The approach Lutfy J. suggests for review of the Citizenship Judge's decision is to assess whether the judge has made reference to one or other of these classifications of jurisprudence, and if that is done, whether that is then applied correctly to the facts of the case. If so there is no basis for intervention of the Court.

[17]            I am satisfied that the Citizenship Judge in the case at bar opted for the test expressed by Thurlow J. in Re Papadogiorgakis. It is useful to reproduce here the words of Mr. Justice Thurlow at pages 213-215:

                               It seem as to me that the words "residence" and "resident" in paragraph 5(1)(b) of the new Citizenship Act are not as strictly limited to actual presence in Canada throughout the period as they were in the former statute but can include, as well, situations in which the person concerned has a place in Canada which is used by him during the period as a place of abode to a sufficient extent to demonstrate the reality of his residing there during the material period even though he is away from it part of the time. [...]

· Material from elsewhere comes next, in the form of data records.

/-- `VLDLE` and `VLDBE` (R183, R184): with the vector inside the memory lane `k` is the four bytes at `EA + 4*k`, the
first byte lowest or highest, and memory is unchanged; else `AddrError`. `EA` does not wrap (R65). -/
def Obligations.VectorLoads : Prop :=
  ∀ (l : Lanes) (vd : VReg) (imm : BitVec 12) (rs1 : XReg) (s : State),
    encode (.vldle l vd imm rs1) = 0x63#8 ++ l.bit ++ vd ++ rs1 ++ 0#4 ++ imm ∧
    encode (.vldbe l vd imm rs1) = 0x64#8 ++ l.bit ++ vd ++ rs1 ++ 0#4 ++ imm ∧
    (LanesExist s l → vecEnd s l imm rs1 ≤ s.memSize →
      (∃ t, exec (.vldle l vd imm rs1) s = .next t ∧ OnlyV [vd] l s t ∧
        ∀ k : Fin 8, k.val < l.count → ∀ j, j < 4 →
          laneByte (t.getLane vd k) j = memGet s.mem ((s.getX rs1).toNat + imm.toNat + 4 * k.val + j)) ∧
      (∃ t, exec (.vldbe l vd imm rs1) s = .next t ∧ OnlyV [vd] l s t ∧
        ∀ k : Fin 8, k.val < l.count → ∀ j, j < 4 →
          laneByte (t.getLane vd k) (3 - j) = memGet s.mem ((s.getX rs1).toNat + imm.toNat + 4 * k.val + j))) ∧
    (LanesExist s l → s.memSize < vecEnd s l imm rs1 →
      RaisesAddr (.vldle l vd imm rs1) s ∧ RaisesAddr (.vldbe l vd imm rs1) s) ∧
    (¬ LanesExist s l → RaisesIllegal (.vldle l vd imm rs1) s ∧ RaisesIllegal (.vldbe l vd imm rs1) s)

/-- `VSTLE` and `VSTBE` (R185, R186): with the vector inside the memory the four bytes at `EA + 4*k` are lane `k`'s,
lowest or highest first, and exactly `4*NL` bytes at `EA` are written; else `AddrError`. -/
def Obligations.VectorStores : Prop :=
  ∀ (l : Lanes) (vs : VReg) (imm : BitVec 12) (rs1 : XReg) (s : State),
    encode (.vstle l vs imm rs1) = 0x65#8 ++ l.bit ++ vs ++ rs1 ++ 0#4 ++ imm ∧
    encode (.vstbe l vs imm rs1) = 0x66#8 ++ l.bit ++ vs ++ rs1 ++ 0#4 ++ imm ∧
    (LanesExist s l → vecEnd s l imm rs1 ≤ s.memSize →
      (∃ t, exec (.vstle l vs imm rs1) s = .next t ∧
        OnlyBytes ((s.getX rs1).toNat + imm.toNat) (4 * l.count) s t ∧
        ∀ k : Fin 8, k.val < l.count → ∀ j, j < 4 →
          memGet t.mem ((s.getX rs1).toNat + imm.toNat + 4 * k.val + j) = laneByte (s.getLane vs k) j) ∧
      (∃ t, exec (.vstbe l vs imm rs1) s = .next t ∧
        OnlyBytes ((s.getX rs1).toNat + imm.toNat) (4 * l.count) s t ∧
        ∀ k : Fin 8, k.val < l.count → ∀ j, j < 4 →
          memGet t.mem ((s.getX rs1).toNat + imm.toNat + 4 * k.val + j) = laneByte (s.getLane vs k) (3 - j))) ∧
    (LanesExist s l → s.memSize < vecEnd s l imm rs1 →
      RaisesAddr (.vstle l vs imm rs1) s ∧ RaisesAddr (.vstbe l vs imm rs1) s) ∧
    (¬ LanesExist s l → RaisesIllegal (.vstle l vs imm rs1) s ∧ RaisesIllegal (.vstbe l vs imm rs1) s)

                               A person with an established home of his own in which he lives does not cease to be resident there when he leaves it for a temporary purpose whether on business or vacation or even to pursue a course of study. The fact of his family remaining there while he is away may lend support for the conclusion that he has not ceased to reside there. The conclusion may be reached, as well, even though the absence may be more or less lengthy. It is also enhanced if he returns there frequently when the opportunity to do so arises. It is, as Rand J. appears to me to be saying in the passage I have read, "chiefly a matter of the degree to which a person in mind and fact settles into or maintains or centralizes his ordinary mode of living with its accessories in social relations, interests and conveniences at or in the place in question".


[...]

                               He did so without closing out or breaking the continuity of his maintaining or centralizing his ordinary mode of living there. He took with him what he needed for the purpose of his stay in Massachusetts, but left the remainder of his belongings at the home where he had been living.

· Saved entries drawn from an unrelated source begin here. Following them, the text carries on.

-- ==== Sys2Proof/Tests/Slice0.lean ====
section
/-!
SUPPORT. The model's own tests. Every expected value is the spec's: a worked example of a rule, a line of 60_exceptions.md
section 10, an encoding of 30_encoding.md or a word of 95_test_vectors.md. The last part shows, for every statement with
hypotheses, a concrete state and operands that meet them.
-/

open Sys2Proof Sys2Proof.Machine

namespace Sys2Proof.Tests

/-! ### WellFormed: one ill-formed term for each check -/

theorem test_odd_wide_register : (Instr.wadd 3 4 6).illegality true = some .oddWideRegister := by decide
theorem test_odd_wide_source : (Instr.wcmb 1 2 8 5 9).illegality true = some .oddWideRegister := by decide
theorem test_eight_lanes_absent : (Instr.vadd .eight 0 1 2).illegality false = some .eightLanesAbsent := by decide
theorem test_vtrn8_absent : (Instr.vtrn8 0 1 2 3 4 5 6 7).illegality false = some .eightLanesAbsent := by decide
theorem test_zero_amount : (Instr.vrotl .four 2 0 0).illegality true = some .zeroAmount := by decide
theorem test_zero_vrho_amount : (Instr.vrho .four 2 0 2 13 0).illegality true = some .zeroAmount := by decide
theorem test_repeated_register : (Instr.vtrn4 0 0 2 3).illegality true = some .repeatedRegister := by decide
theorem test_repeated_register8 :
    (Instr.vtrn8 0 1 2 3 4 5 6 0).illegality true = some .repeatedRegister := by decide
theorem test_pack_past_x15 : (Instr.vpack .four 3 13).illegality true = some .packPastX15 := by decide
theorem test_pack_at_x12 : (Instr.vpack .four 3 12).WellFormed false := by decide
theorem test_odd_destination_of_wcsh : (Instr.wcsh 1 4 7).WellFormed false := by decide

/-! ### Decoding: words the spec refuses (R83, 60_exceptions.md section 10) -/

theorem test_zero_word_refused : decode true 0x00000000 = .error .unknownOpcode := by decide
theorem test_ones_word_refused : decode true 0xFFFFFFFF = .error .unknownOpcode := by decide
theorem test_unused_bit_refused : decode true 0x11931000 = .error .unusedNotZero := by decide
theorem test_unused_width_refused : decode true 0x20410000 = .error .unusedNotZero := by decide
theorem test_odd_wide_refused : decode true 0x43034600 = .error .oddWideRegister := by decide
theorem test_eight_lanes_refused : decode false 0x69828000 = .error .eightLanesAbsent := by decide
theorem test_zero_rotate_refused : decode true 0x67200000 = .error .zeroAmount := by decide
theorem test_repeated_refused : decode true 0x73009800 = .error .repeatedRegister := by decide
theorem test_vtrn4_l_refused : decode true 0x73829800 = .error .transpose4EightLanes := by decide

/-! ### Decoding: a word of every constructor, written out from the encoding tables -/

/-- One word of each format bit by bit (R71, R74, R76 to R79). -/
theorem test_decode_bits :
    decode true (0b00010001#8 ++ 0b10#2 ++ 0b00#2 ++ 0b0011#4 ++ 0b0001#4 ++ 0#4 ++ 0#4 ++ 0#4 : BitVec 32)
      = .ok (.highbit .w32 3 1) ∧
    decode true (0b00101101#8 ++ 0b10#2 ++ 0b00#2 ++ 0b0110#4 ++ 0b0100#4 ++ 0b0101#4 ++ 0#4 ++ 0b0010#4 : BitVec 32)
      = .ok (.sel .w32 6 2 4 5) ∧
    decode true (0b01000111#8 ++ 0#2 ++ 0#2 ++ 0b0001#4 ++ 0b0010#4 ++ 0b1000#4 ++ 0b0100#4 ++ 0b1001#4 : BitVec 32)
      = .ok (.wcmb 1 2 8 4 9) ∧
    decode true (0b01100111#8 ++ 0b1#1 ++ 0b011#3 ++ 0b001#3 ++ 0#3 ++ 0#9 ++ 0b00111#5 : BitVec 32)
      = .ok (.vrotl .eight 3 1 7) ∧
    decode true (0b01100011#8 ++ 0b0#1 ++ 0b000#3 ++ 0b0010#4 ++ 0#4 ++ 0b000000010000#12 : BitVec 32)
      = .ok (.vldle .four 0 16 2) ∧
    decode true (0b01110101#8 ++ 0b0#1 ++ 0b001#3 ++ 0b000#3 ++ 0#2 ++ 0b00010#5 ++ 0b01101#5 ++ 0b10110#5 : BitVec 32)
      = .ok (.vrho .four 1 0 2 13 22) ∧
    decode true (0b01110011#8 ++ 0b0#1 ++ 0b000#3 ++ 0b001#3 ++ 0b010#3 ++ 0b011#3 ++ 0#11 : BitVec 32)
      = .ok (.vtrn4 0 1 2 3) := by decide

theorem test_decode_bitops :
    decode false 0x10C21000 = .ok (.ispow2 .w64 2 1) ∧ decode false 0x11831000 = .ok (.highbit .w32 3 1) ∧
    decode false 0x12421000 = .ok (.sigbytes .w16 2 1) ∧ decode false 0x13021000 = .ok (.ctz .w8 2 1) ∧
    decode false 0x14421000 = .ok (.clog2 .w16 2 1) ∧ decode false 0x15821000 = .ok (.clz .w32 2 1) := by decide

theorem test_decode_mask_factories :
    decode false 0x20010000 = .ok (.mset 1) ∧ decode false 0x21010000 = .ok (.mclr 1) ∧
    decode false 0x22812000 = .ok (.mexp .w32 1 2) ∧ decode false 0x23012000 = .ok (.misz .w8 1 2) ∧
    decode false 0x24412300 = .ok (.meq .w16 1 2 3) ∧ decode false 0x25C24500 = .ok (.mlt .w64 2 4 5) ∧
    decode false 0x26812300 = .ok (.mgt .w32 1 2 3) ∧ decode false 0x27812300 = .ok (.mlte .w32 1 2 3) ∧
    decode false 0x28012300 = .ok (.mgte .w8 1 2 3) := by decide

theorem test_decode_mask_combinators :
    decode false 0x29030021 = .ok (.mand 3 1 2) ∧ decode false 0x2A030021 = .ok (.mor 3 1 2) ∧
    decode false 0x2B030021 = .ok (.mxor 3 1 2) ∧ decode false 0x2C030001 = .ok (.mnot 3 1) := by decide

theorem test_decode_mask_consumers :
    decode false 0x2D864502 = .ok (.sel .w32 6 2 4 5) ∧ decode false 0x2E064002 = .ok (.ifset .w8 6 2 4) ∧
    decode false 0x2F460002 = .ok (.mval .w16 6 2) ∧ decode false 0x30412342 = .ok (.seln .w16 2 1 2 3 4) ∧
    decode false 0x31010042 = .ok (.zout .w8 2 1 4) := by decide

theorem test_decode_wide :
    decode false 0x40025600 = .ok (.wmk 2 5 6) ∧ decode false 0x41024700 = .ok (.wshr 2 4 7) ∧
    decode false 0x42024700 = .ok (.wshl 2 4 7) ∧ decode false 0x43024600 = .ok (.wadd 2 4 6) ∧
    decode false 0x44024600 = .ok (.wor 2 4 6) ∧ decode false 0x45024700 = .ok (.wmul 2 4 7) ∧
    decode false 0x46014700 = .ok (.wcsh 1 4 7) ∧ decode false 0x47012849 = .ok (.wcmb 1 2 8 4 9) := by decide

[18]            In the present proceeding, after carefully reviewing the evidence that was before the Citizenship Judge, and hearing counsel for the applicant, I am satisfied that the Citizenship Judge did not err in applying the facts of this case to the "Thurlow" test. The respondent, her husband, and child lived in their own home in Canada, she owned and operated a business in Canada although not profitably. The respondent may well have travelled extensively for business reasons and to visit her sick mother, the fact that her family stayed behind, while she was away, allows me to conclude that her absences were temporary and that she had every intention to return home to Canada. I am satisfied that the Citizenship Judge did not err in concluding that the respondent had centralized her mode of living in Canada.

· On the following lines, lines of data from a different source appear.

-- ==== Sys2Proof/Machine/Core.lean ====
section
/-! DEFINITION. The machine behind the host's interface (Host/Core.lean). -/

def Sys2Proof.core : Host.Core :=
  { State := Sys2Proof.Machine.State,
    Fault := Sys2Proof.Machine.Fault,
    Refusal := Sys2Proof.Machine.Refusal,
    step := Sys2Proof.Machine.step,
    reset := Sys2Proof.Machine.State.reset }
end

[19]            In applying the standard of review specified in Lam and in considering all of the submissions advanced by counsel for the applicant, I have not been persuaded that the Citizenship Judge erred in law by failing to apply the proper legal principles of residency to the facts before him in the present case.

[20]            For these reasons the appeal will be dismissed.


                                                                       ORDER

THIS COURT ORDERS that:

1.         The appeal by the Minister of Citizenship and Immigration to have the decision of the Citizenship Judge Roberti dated July 20, 1999 set aside is dismissed.

                                                                                                                        "Edmond P. Blanchard"                     

                                                                                                                                                   Judge                     



[1]            Tribunal Record at page 111.